Abdelkader Bourhim : "La Fédération royale marocaine de football doit revoir sa copie"

Entretien avec Abdelkader Bourhim, expert en stratégie de développement des clubs et des organisations sportives

Selon Abdelkader Bourhim, pour sortir le sport marocain de sa situation d’échecs à répétition, il faut mettre en place une vraie politique sportive, où le secteur privé a un rôle à jouer.

La sélection nationale est revenue bredouille de la Coupe d’Afrique des nations. L’histoire se répète. Les Marocains sont-ils condamnés à s’habituer aux échecs et aux déceptions, alors que le Maroc dépense énormément d’argent public pour le football?
Le Maroc, à travers la Fédération royale marocaine de football (FRMF) est effectivement l’un des plus grands dépensiers pour le football, mais en revanche il se situe parmi les derniers du classement en termes de titres, notamment au niveau africain. L’histoire se répète justement et je ne vous cache pas ma déception.
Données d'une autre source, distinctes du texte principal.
-- ==== Sys2Proof/Config.lean ====
section
/-! DEFINITION. What the part fixes (R191, R154, R180) and the free values of the model. -/

namespace Sys2Proof.Config

/-- The ring holds at most 1,024 records (R154). -/
abbrev ringCapacity : Nat := 1024

/-- The reply queue holds at most 4 replies (R180). -/
abbrev replyCapacity : Nat := 4

/-- The largest payload of a frame (R181, R191). -/
abbrev maxPayload : Nat := 512

/-- FREE VALUE, DESIGN CHOICE (log 27): R154 gives the decimation counter the range 0 to 4,294,967,295 and no rule
says what it holds after a point offered at the largest value. Nothing constrains this constant; the state numbers
the values taken from it. -/
opaque decimationPastEnd : Nat → Nat

end Sys2Proof.Config
end

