-- ==== Sys2Proof/Syntax.lean ====
section
/-! DEFINITION. The commands the ZT-460 takes: one constructor per row of spec/opcode_table.json, with the row's
operands. What comes from outside with an event (the bridge result, a line's level, a reply's bytes, a request's tag
and payload) is an operand of the command (DESIGN CHOICE, log 38). -/

namespace Sys2Proof

/-- The four safety inputs, in the order of R178. -/
inductive SafetyInput
  | estop | guardOpen | upperLimit | lowerLimit
deriving DecidableEq, Repr

/-- A line level of R167: a closed contact reads INACTIVE, an open one ASSERTED. -/
inductive Level
  | asserted | inactive
deriving DecidableEq, Repr

/-- One value for each safety input. -/
structure PerInput (α : Type) where
  estop : α
  guardOpen : α
  upperLimit : α
  lowerLimit : α
deriving DecidableEq, Repr

/-- The raw levels of the four safety inputs at one sample (R168, R178). -/
abbrev SafetyLevels := PerInput Level

/-- An extensometer head, named by its position: FRONT has gauge-link address 1, REAR address 2. -/
inductive Head
  | front | rear
deriving DecidableEq, Repr

/-- What the part takes in when a bridge conversion completes (R68) and the point's lines are sampled: the bridge
result in counts before saturation, the readback converter's code (R59), DRIVE_READY (R45, R47) and DRIVE_FAULT
(R170). -/
structure Conversion where
  count : Int
  readback : Int
  driveReady : Bool
  driveFault : Bool
deriving DecidableEq, Repr

/-- The commands, one constructor per row of the opcode table. -/
inductive Instr
  | powerOnReset (raw : SafetyLevels)
  | restartTakesEffect (raw : SafetyLevels)
  | controlLinkByte (b : Byte) (stopBit : Bool)
  | interbyteTimeout
  | replySent (raw : SafetyLevels)
  | unknownKind (kind tag : Byte) (payload : List Byte)
  | identify (tag : Byte) (payload : List Byte)
  | status (tag : Byte) (payload : List Byte)
  | readCounters (tag : Byte) (payload : List Byte)
  | configureFrame (tag : Byte) (payload : List Byte)
  | configureClassifier (tag : Byte) (payload : List Byte)
  | configureHeads (tag : Byte) (payload : List Byte)
  | loadCalibration (tag : Byte) (payload : List Byte)
  | setSpecimen (tag : Byte) (payload : List Byte)
  | beginProgram (tag : Byte) (payload : List Byte)
  | programSegments (tag : Byte) (payload : List Byte)
  | readProgramState (tag : Byte) (payload : List Byte)
  | clearVisited (tag : Byte) (payload : List Byte)
  | setHoldPoints (tag : Byte) (payload : List Byte)
  | startTest (tag : Byte) (payload : List Byte)
  | pause (tag : Byte) (payload : List Byte)
  | resume (tag : Byte) (payload : List Byte)
  | abort (tag : Byte) (payload : List Byte)
  | enableDrive (tag : Byte) (payload : List Byte)
  | disableDrive (tag : Byte) (payload : List Byte)
  | move (tag : Byte) (payload : List Byte)
  | returnMove (tag : Byte) (payload : List Byte)
  | stopMove (tag : Byte) (payload : List Byte)
  | tare (tag : Byte) (payload : List Byte)
  | headCommand (tag : Byte) (payload : List Byte)
  | headStatus (tag : Byte) (payload : List Byte)
  | removeExtensometer (tag : Byte) (payload : List Byte)
  | readSamples (tag : Byte) (payload : List Byte)
  | release (tag : Byte) (payload : List Byte)
  | readResults (tag : Byte) (payload : List Byte)
  | queryAttention (tag : Byte) (payload : List Byte)
  | acknowledge (tag : Byte) (payload : List Byte)
  | setMask (tag : Byte) (payload : List Byte)
  | clearTrip (tag : Byte) (payload : List Byte)
  | restart (tag : Byte) (payload : List Byte)
  | conversionComplete (c : Conversion)
  | levelTimerExpiry
  | unrestTimerExpiry
  | downRangeCountReached
  | enableWaitExpiry (driveReady : Bool)
  | tareWaitTimeout
  | startTareTimeout
  | readbackMismatchLimit
  | paceDelayExpiry
  | safetyInputAsserted (i : SafetyInput)
  | safetyInputReleased (i : SafetyInput)
  | pollRoundDue
  | gaugeTransactionStart
  | gaugeReplyTimeout (began : Bool)
  | gaugeTransactionEnd (reply : List Byte)
  | headFailureCondition (h : Head)
  | failedPollLimit (h : Head)
  | confirmationPollDue
  | confirmationTimeout
  | encoderEdge (up : Bool)
  | resetHeld
  | safetyInputSample (raw : SafetyLevels)
deriving DecidableEq, Repr

end Sys2Proof
end

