/-- The upper yield with Smax at `q`: ReH, the REH mark, YIELDING, and the detection point as the first yield-phase
point (R142, R143). -/
def upperYield (x : EvalInput) (q : Point) (o : EvalOut) : EvalOut :=
  (o.on fun e =>
    { e with phase := .yielding, maxPassedArmed := false
             tracker := some (yieldPoint x ⟨q.strain, 0, none⟩) }.onResult fun r =>
      { r with reh := r.reh.fix q.stress q.index }).mark .reh q

/-- The elastic-stage work with yield evaluation on (R142). -/
def elasticYield (x : EvalInput) (o : EvalOut) : EvalOut :=
  let o := o.on (trackSmax x.point)
  let q := o.evu.smax.getD x.point
  if detectsYield x q then upperYield x q o
  else if (x.header.yieldSearchLimit : Int) < x.point.strain then
    o.on fun e => { e with phase := .hardening }.onResult fun r =>
      { r with reh := r.reh.close .continuousYielding, rel := r.rel.close .continuousYielding }
  else o

/-- The point ends the yield phase: its stress is at least ReH, or its strain at least the ReH point's strain plus
the yield span limit (R143). -/
def endsYield (x : EvalInput) (e : Evu) (t : YieldTracker) : Bool :=
  (match e.smax with
   | some q => q.stress ≤ x.point.stress
   | none => false) || t.rehStrain + x.header.yieldSpanLimit ≤ x.point.strain

/-- The end of the yield phase: ReL from the candidate with its mark, or TRANSIENT_ONLY (R143). -/
def endYield (t : YieldTracker) (o : EvalOut) : EvalOut :=
  let o := o.on fun e => { e with phase := .hardening, tracker := none }
  match t.candidate with
  | some q => (o.on fun e => e.onResult fun r => { r with rel := r.rel.fix q.stress q.index }).mark .rel q
  | none => o.on fun e => e.onResult fun r => { r with rel := r.rel.close .transientOnly }

/-- Step 4: the elastic-stage and yield-phase work (R142, R143). -/
def stepYield (x : EvalInput) (o : EvalOut) : EvalOut :=
  match o.evu.phase with
  | .elastic =>
    if 0 < x.header.yieldDrop then elasticYield x o
    else if (x.header.sigmaHi : Int) < x.point.stress then o.on fun e => { e with phase := .hardening }
    else o
  | .yielding =>
    match o.evu.tracker with
    | some t =>
      if endsYield x o.evu t then endYield t o
      else o.on fun e => { e with tracker := some (yieldPoint x t) }
    | none => o
  | .waiting | .hardening | .necking | .fractured => o

/-! ### Proof stress (R139, R140) -/

/-- The point is a search point (R139). -/
def isSearchPoint (x : EvalInput) (e : Evu) : Bool :=
  freshExtensometer x.point &&
    (match e.result with
     | some r =>
       (match r.rm with
        | .fixed v _ => x.point.stress ≤ v
        | .opened => true
        | .absent _ => true)
     | none => true)

/-- The plastic strain d = x - x0 - e of a point (R139). -/
def plasticStrain (l : ElasticLine) (p : Point) : Int := p.strain - l.x0 - elasticStrain p.stress l.e

/-- The proof stress at the crossing (R140). -/
def proofStress (offset : Int) (prev : Option SearchPrev) (d y : Int) : Int :=
  match prev with
  | some q => q.stress + divRound ((y - q.stress) * (offset - q.d)) (d - q.d)
  | none => y

/-- The crossing: Rp fixed, search CLOSED, RP mark (R140). The search previous keeps its last pair once the search is
CLOSED, here as in every other closing; nothing reads it then (DESIGN CHOICE, log 51). -/
def crossing (x : EvalInput) (d : Int) (o : EvalOut) : EvalOut :=
  let rp := proofStress x.header.offsetStrain o.evu.searchPrev d x.point.stress
  (o.on fun e => { e with search := .closed }.onResult fun r =>
    { r with rp := r.rp.fix rp x.point.index }).mark .rp x.point

/-- Step 7: the offset search (R139, R140). -/
def stepSearch (x : EvalInput) (o : EvalOut) : EvalOut :=
  if o.evu.search = .opened ∧ isSearchPoint x o.evu = true then
    match o.evu.line with
    | some l =>
      let d := plasticStrain l x.point
      if d < x.header.offsetStrain then o.on fun e => { e with searchPrev := some ⟨d, x.point.stress⟩ }
      else crossing x d o
    | none => o
  else o

/-! ### Slip and the whole point (R149, R135) -/

/-- Step 9: a slip is counted for an unrest event while the phase is ELASTIC (R149). -/
def stepSlip (x : EvalInput) (o : EvalOut) : EvalOut :=
  if x.unrest = true ∧ o.evu.phase = .elastic then
    { o.on (fun e => e.onResult fun r => { r with slipCount := satSucc max16 r.slipCount }) with slip := true }
  else o

/-- Step 10: the point becomes the previous point. -/
def stepPrev (x : EvalInput) (o : EvalOut) : EvalOut := o.on fun e => { e with prev := some x.point }

/-- The steps of R135 after the fracture test. -/
def unbrokenSteps (x : EvalInput) (o : EvalOut) : EvalOut :=
  stepPrev x (stepSlip x (stepMaxEffects x (stepSearch x (stepFit x (stepMaxPassed x (stepYield x o))))))

/-- The evaluation of one point (R135). In FRACTURED nothing more is evaluated (R133). -/
def evaluate (x : EvalInput) (e : Evu) : EvalOut :=
  let o : EvalOut := ⟨e, [], false, false⟩
  if e.phase = .fractured then o
  else
    let o := stepFmax x (stepSource x o)
    let o := o.on (armFracture x)
    if isFracture x o.evu then fractureEffects x o else unbrokenSteps x o

/-! ### The Evaluation Unit on the state -/

/-- The marks of a point are handed to the Sample Store in order (R135). -/
def handMarks : List (RecordKind × Point) → State → State
  | [], s => s
  | (k, p) :: rest, s => handMarks rest (storeMark k p s)

/-- The number of OPEN fields of the result record held. -/
def Evu.openCount (e : Evu) : Nat :=
  match e.result with
  | some r => r.openCount
  | none => 0

/-- What an evaluated point does outside the record: marks, RESULT if a field left OPEN (R152), SLIP (R149). -/
def applyEval (o : EvalOut) (s : State) : State :=
  let before := s.evu.openCount
  let s := handMarks o.marks (s.onEvu fun _ => o.evu)
  let s := if o.evu.openCount < before then raise .result s else s
  if o.slip then addNotice .slip s else s

/-- What the evaluation reads on a point. -/
def State.evalInput (s : State) (unrest : Bool) (p : Point) : EvalInput where
  header := s.header
  area := s.area
  nominal := s.tsq.specimen.bind (·.nominalModulus)
  classifier := s.fcu.classifier
  fractureTested := s.tsq.state = .running || s.tsq.state = .held
  handedOver := s.exm.removal = .handedOver
  unrest := unrest
  point := p

/-- The Evaluation Unit evaluates points taken in RUNNING, HELD or ENDING (R133). -/
def SeqState.evaluated : SeqState → Bool
  | .running | .held | .ending => true
  | .empty | .loading | .ready | .starting | .ended => false

/-- The acceptance of a Start Test in the Evaluation Unit (R134). -/
def evalTestAccepted (s : State) : State := s.onEvu fun _ => { Evu.reset with result := some .fresh }

/-- The entry point in the Evaluation Unit (R134); `measuring` says that at least one head goes to MEASURING. -/
def evalEntry (measuring : Bool) (p : Point) (s : State) : State :=
  let hd := s.header
  let nominal := s.tsq.specimen.bind (·.nominalModulus)
  s.onEvu fun e =>
    let e := { e with phase := .elastic, maxPassedArmed := true
                      fit := if measuring then .collecting else .notRequested }
    let e := e.onResult fun r => if hd.offsetStrain = 0 then { r with rp := r.rp.close .notRequested } else r
    let e := e.onResult fun r =>
      if hd.yieldDrop = 0 then { r with reh := r.reh.close .notRequested, rel := r.rel.close .notRequested } else r
    if measuring then e
    else match fallbackModulus hd nominal with
      | some m => fixLine ⟨m, fallbackIntercept e.sums m, true⟩ p.index e
      | none => e.onResult fun r => { r with e := r.e.close .notRequested, x0 := r.x0.close .notRequested }

/-- The absence reason of fields still open when a test ends (R151). A test that ends FRACTURE leaves none open. -/
def EndReason.absence : EndReason → Absence
  | .complete => .notReached
  | .fracture => .fracturedFirst
  | .aborted => .testAborted
  | .tripped => .testAborted
  | .startFailed => .testAborted

/-- Every characteristic field still OPEN is closed absent (R151). -/
def ResultRecord.closeAll (why : Absence) (r : ResultRecord) : ResultRecord :=
  { r with
    e := r.e.close why, x0 := r.x0.close why, rp := r.rp.close why, reh := r.reh.close why
    rel := r.rel.close why, rm := r.rm.close why, ag := r.ag.close why
    fractureForce := r.fractureForce.close why, a := r.a.close why }

/-- Entry into ENDED in the Evaluation Unit (R151): a fit still COLLECTING fails, with the fallback; then every open
field, the search and the yield tracker close. E and x0 of that fallback carry the latest point's index (DESIGN
CHOICE, log 45). -/
def evalTestEnd (why : EndReason) (s : State) : State :=
  let hd := s.header
  let nominal := s.tsq.specimen.bind (·.nominalModulus)
  let i := s.latest.index
  s.onEvu fun e =>
    let e := if e.fit = .collecting then failFit hd nominal why.absence i e else e
    { e with tracker := none, search := if e.search = SearchState.opened then SearchState.closed else e.search }.onResult fun r =>
      { r.closeAll why.absence with endReason := some why }

end Sys2Proof.Machine
end

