-- ==== Sys2Proof/Machine/DriveOps.lean ====
section
/-! DEFINITION. The Drive Loop's operations on its own record (chapter 3): the command and the DAC, position, hold and
stop, bumpless transfer, freeze, ramp, control law, limits, deceleration, move profile, readback. -/

namespace Sys2Proof.Machine

/-- The DAC code of a command (R58). -/
def dacOf (v : Int) (fullScale : Nat) : Int := divRound (v * 131071) fullScale

/-- A command is written to the DAC and kept (R53, R58). -/
def Drl.write (v : Int) (d : Drl) : Drl := { d with velocity := v, dacCode := dacOf v d.frame.fullScaleSpeed }

/-- Entry into a state whose command is 0: command 0 is written at once (R43). -/
def Drl.rest (st : DriveState) (d : Drl) : Drl := { d with state := st, velocity := 0, dacCode := 0 }

/-- A hold request: RUNNING or IDLE goes to HOLDING with command 0 (R57). -/
def Drl.hold (d : Drl) : Drl :=
  match d.state with
  | .running | .idle => d.rest .holding
  | .disabled | .enabling | .holding | .stopping | .moving | .tripped => d

/-- STOPPING is entered; with command 0 the drive goes to IDLE at once (R57). -/
def Drl.enterStopping (d : Drl) : Drl :=
  if d.velocity = 0 then d.rest .idle else { d with state := .stopping }

/-- A stop request (R57): RUNNING to STOPPING, HOLDING to IDLE at once; STOPPING and IDLE stand. -/
def Drl.stop (d : Drl) : Drl :=
  match d.state with
  | .running => d.enterStopping
  | .holding => d.rest .idle
  | .disabled | .enabling | .idle | .stopping | .moving | .tripped => d

/-- The quantity a control mode follows, on a point (R4). -/
def ControlMode.quantity (m : ControlMode) (p : Point) : Int :=
  match m with
  | .positionRate => p.position
  | .dwell => p.position
  | .strainRate => p.strain
  | .stressRate => p.stress

/-- The drive state after a transfer: RUNNING from IDLE or HOLDING (R55). -/
def DriveState.afterTransfer : DriveState → DriveState
  | .idle | .holding | .running => .running
  | .disabled => .disabled
  | .enabling => .enabling
  | .stopping => .stopping
  | .moving => .moving
  | .tripped => .tripped

/-- The bumpless transfer at a segment entry (R55): mode and rate, setpoint from the point's measured value,
remainder 0, the command kept. -/
def Drl.transfer (m : ControlMode) (rate : Int) (p : Point) (d : Drl) : Drl :=
  { d with mode := some m, rate := rate, setpoint := m.quantity p, remainder := 0
           state := d.state.afterTransfer }

/-- The transfer at a Resume into the same segment (R55): mode and rate are kept. -/
def Drl.retransfer (p : Point) (d : Drl) : Drl :=
  match d.mode with
  | some m => d.transfer m d.rate p
  | none => { d with state := d.state.afterTransfer }

/-- The end of a test (R57): the control mode becomes absent and the frozen flag is cleared. -/
def Drl.testEnd (d : Drl) : Drl := { d with mode := none, frozen := false }

/-- A trip in the Drive Loop (R65): command 0, TRIPPED; a move in flight ends TRIPPED (a move already being stopped
keeps its outcome, log 22). -/
def Drl.trip (d : Drl) : Drl :=
  { d.rest .tripped with
    moveTarget := none
    moveOutcome := if d.state = .moving then some .tripped else d.moveOutcome }

/-! ### Position (R49) -/

/-- The position a count stands for: count x scale / 100, rounded, limited to the signed 32-bit range. -/
def positionOf (count : BitVec 48) (scale : Nat) : Int := clamp32 (divRound (count.toInt * scale) 100)

/-- The position of a point formed now. -/
def Drl.position (d : Drl) : Int := positionOf d.encoder d.frame.encoderScale

/-- The travel of a point formed now: against the travel zero, or the position while it is absent. -/
def Drl.travel (d : Drl) : Int :=
  match d.travelZero with
  | some z => clamp32 (d.position - positionOf z d.frame.encoderScale)
  | none => d.position

/-! ### The control law (R50 to R54) -/

/-- The follow limit of a mode (R54). -/
def FrameConfig.followLimit (f : FrameConfig) : ControlMode → Nat
  | .positionRate => f.followPosition
  | .dwell => f.followPosition
  | .strainRate => f.followStrain
  | .stressRate => f.followStress

/-- The frozen flag after the decision of R54. -/
def frozenAfter (limit : Nat) (error : Int) (before : Bool) : Bool :=
  if limit = 0 then false
  else if before then decide (limit < 2 * error.natAbs)
  else decide (limit < error.natAbs)

/-- The ramp of R50: the rate joins the remainder, whole two-thousandths join the setpoint. -/
def Drl.ramp (d : Drl) : Drl :=
  if d.frozen then d
  else { d with setpoint := d.setpoint + (d.remainder + d.rate).tdiv 2000
                remainder := (d.remainder + d.rate).tmod 2000 }

/-- The target command of the mode (R51, R52). -/
def Drl.target (m : ControlMode) (p : Point) (d : Drl) : Int :=
  match m with
  | .positionRate => d.rate + ((d.frame.kp : Int) * (d.setpoint - p.position)).tdiv 256
  | .dwell => d.rate + ((d.frame.kp : Int) * (d.setpoint - p.position)).tdiv 256
  | .strainRate => d.velocity + ((d.frame.ks : Int) * (d.setpoint - p.strain)).tdiv 256
  | .stressRate => d.velocity + ((d.frame.kf : Int) * (d.setpoint - p.stress)).tdiv 256

/-- The command clamped to the configured maximum speed (R53, R62). -/
def clampSpeed (f : FrameConfig) (v : Int) : Int := clampTo (-(f.maxSpeed : Int)) f.maxSpeed v

/-- The acceleration step of a point: amax / 2,000, rounded (R53). -/
def FrameConfig.accelStep (f : FrameConfig) : Int := divRound f.maxAccel 2000

/-- The deceleration step of a point: stop deceleration / 2,000, rounded (R57). -/
def FrameConfig.decelStep (f : FrameConfig) : Int := divRound f.stopDecel 2000

/-- The command formed from a target: limited in its change, then clamped (R53). -/
def Drl.formed (target : Int) (d : Drl) : Int :=
  clampSpeed d.frame (stepTowards d.frame.accelStep d.velocity target)

/-- The strain setpoint is transferred on the first estimated point of a handover in STRAIN_RATE (R56). -/
def transfersStrain (first : Bool) (m : ControlMode) : Bool := first && m = .strainRate

/-- The transfer of the strain setpoint (R56). -/
def Drl.strainTransfer (p : Point) (d : Drl) : Drl := { d with setpoint := p.strain, remainder := 0 }

/-! ### Deceleration and the move profile (R57, R62) -/

/-- The command after one deceleration step: its magnitude falls without passing 0 (R57). -/
def decelerated (step v : Int) : Int := if v < 0 then min 0 (v + step) else max 0 (v - step)

/-- One point of STOPPING (R57): at command 0 the drive goes to IDLE. -/
def Drl.decelerate (d : Drl) : Drl :=
  let v := decelerated d.frame.decelStep d.velocity
  if v = 0 then d.rest .idle else { d.write v with state := .stopping }

/-- The wanted command of a move at a distance from its target (R62): the smaller of the move's speed and the braking
speed, with the sign of the distance. -/
def wantedCommand (f : FrameConfig) (speed : Nat) (distance : Int) : Int :=
  let v : Int := (min speed (isqrt (2 * f.stopDecel * distance.natAbs)) : Nat)
  if distance < 0 then -v else v

/-- The magnitude of the command falls without a change of sign (R62). -/
def fallsOnly (c w : Int) : Bool := w.natAbs < c.natAbs && (w = 0 || decide (c < 0) = decide (w < 0))

/-- The command of a move (R62): the change limited by amax, or by the stop deceleration where the magnitude falls
without a change of sign; then clamped. -/
def Drl.moveCommand (distance : Int) (d : Drl) : Int :=
  let w := wantedCommand d.frame d.moveSpeed distance
  let step := if fallsOnly d.velocity w then d.frame.decelStep else d.frame.accelStep
  clampSpeed d.frame (stepTowards step d.velocity w)

/-- A soft travel limit is reached by a formed command (R64). -/
def limitReached (lo hi position v : Int) : Bool := (hi ≤ position && 0 < v) || (position ≤ lo && v < 0)

/-- A readback mismatch: more than 2 % of full scale between readback and the command held (R59). -/
def readbackMismatch (fullScale : Nat) (code held : Int) : Bool :=
  decide ((fullScale : Int) < ((divRound (code * fullScale) 131071 - held).natAbs : Int) * 50)

end Sys2Proof.Machine
end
On doit apprendre de nos leçons et revoir notre copie. On nous présente la sélection nationale comme étant l’une des plus grandes du monde, alors qu’on est très loin du compte. Et cette situation n’est pas propre au football, elle touche toutes les disciplines sportives.

Quel bilan peut-on dresser de la présidence de Fouzi Lekjaa à la tête de la FRMF depuis 2014?
Depuis que Fouzi Lekjaa a accédé à la présidence de la FRMF, il s’est concentré sur les infrastructures et la diplomatie sportive. Aujourd’hui, beaucoup de Marocains occupent d’importants postes au sein des instances d’institutions sportives internationales, mais qu’est-ce qu’on y gagne? Aujourd’hui, le résultat sportif n’est pas là.

Nous ne sommes pas dans un modèle américain où nous avons des franchises qui jouent dans des ligues fermées et qui disposent d’un modèle bien huilé qui leur permet de gagner de l’argent. Nos clubs n’ont pas de véritables modèles économiques. Vous savez, un homme ne peut pas tout changer.

Je ne remets pas en question les compétences avérées du président de la Fédération, mais je ne connais ni son staff, ni son projet de développement. Quand on s’attarde sur la situation des clubs du championnat marocain, on s’aperçoit de la profonde crise qu’ils traversent, mis à part 3 ou 4 clubs. La moitié des clubs aujourd’hui sont interdits de recruter de nouveaux joueurs et n’arrivent pas à joindre les deux bouts.

Pourtant, le championnat national devait être un vivier de talents et de joueurs professionnels…
Effectivement, l’équipe nationale doit être alimentée par les joueurs du championnat du pays. Or, notre sélection est composée à hauteur de 90% de joueurs professionnels qui sont binationaux. Je ne suis pas contre eux, mais je me demande si le Maroc produit lui-même de grands joueurs. Les moyens dont nous disposons sont énormes face à de médiocres résultats au niveau de toutes les catégories d’équipes nationales.

Comment faire alors pour changer la donne?
Il faut restructurer l’écosystème footballistique marocain. La Fédération doit essayer de revoir sa copie en apportant beaucoup plus de professionnalisme et de bonne gouvernance. On doit mettre en place une vraie politique sportive à travers une loi-cadre et appliquer le contenu de la lettre royale présentée lors des Assises nationales du sport à Skhirat en 2008. Le sport au Maroc n’est pas structuré pour être productif. Il dépend des subventions et de l’argent public. Le secteur privé peut et doit apporter sa pierre à l’édifice, mais pour ce faire il faut restructurer le domaine pour redonner confiance.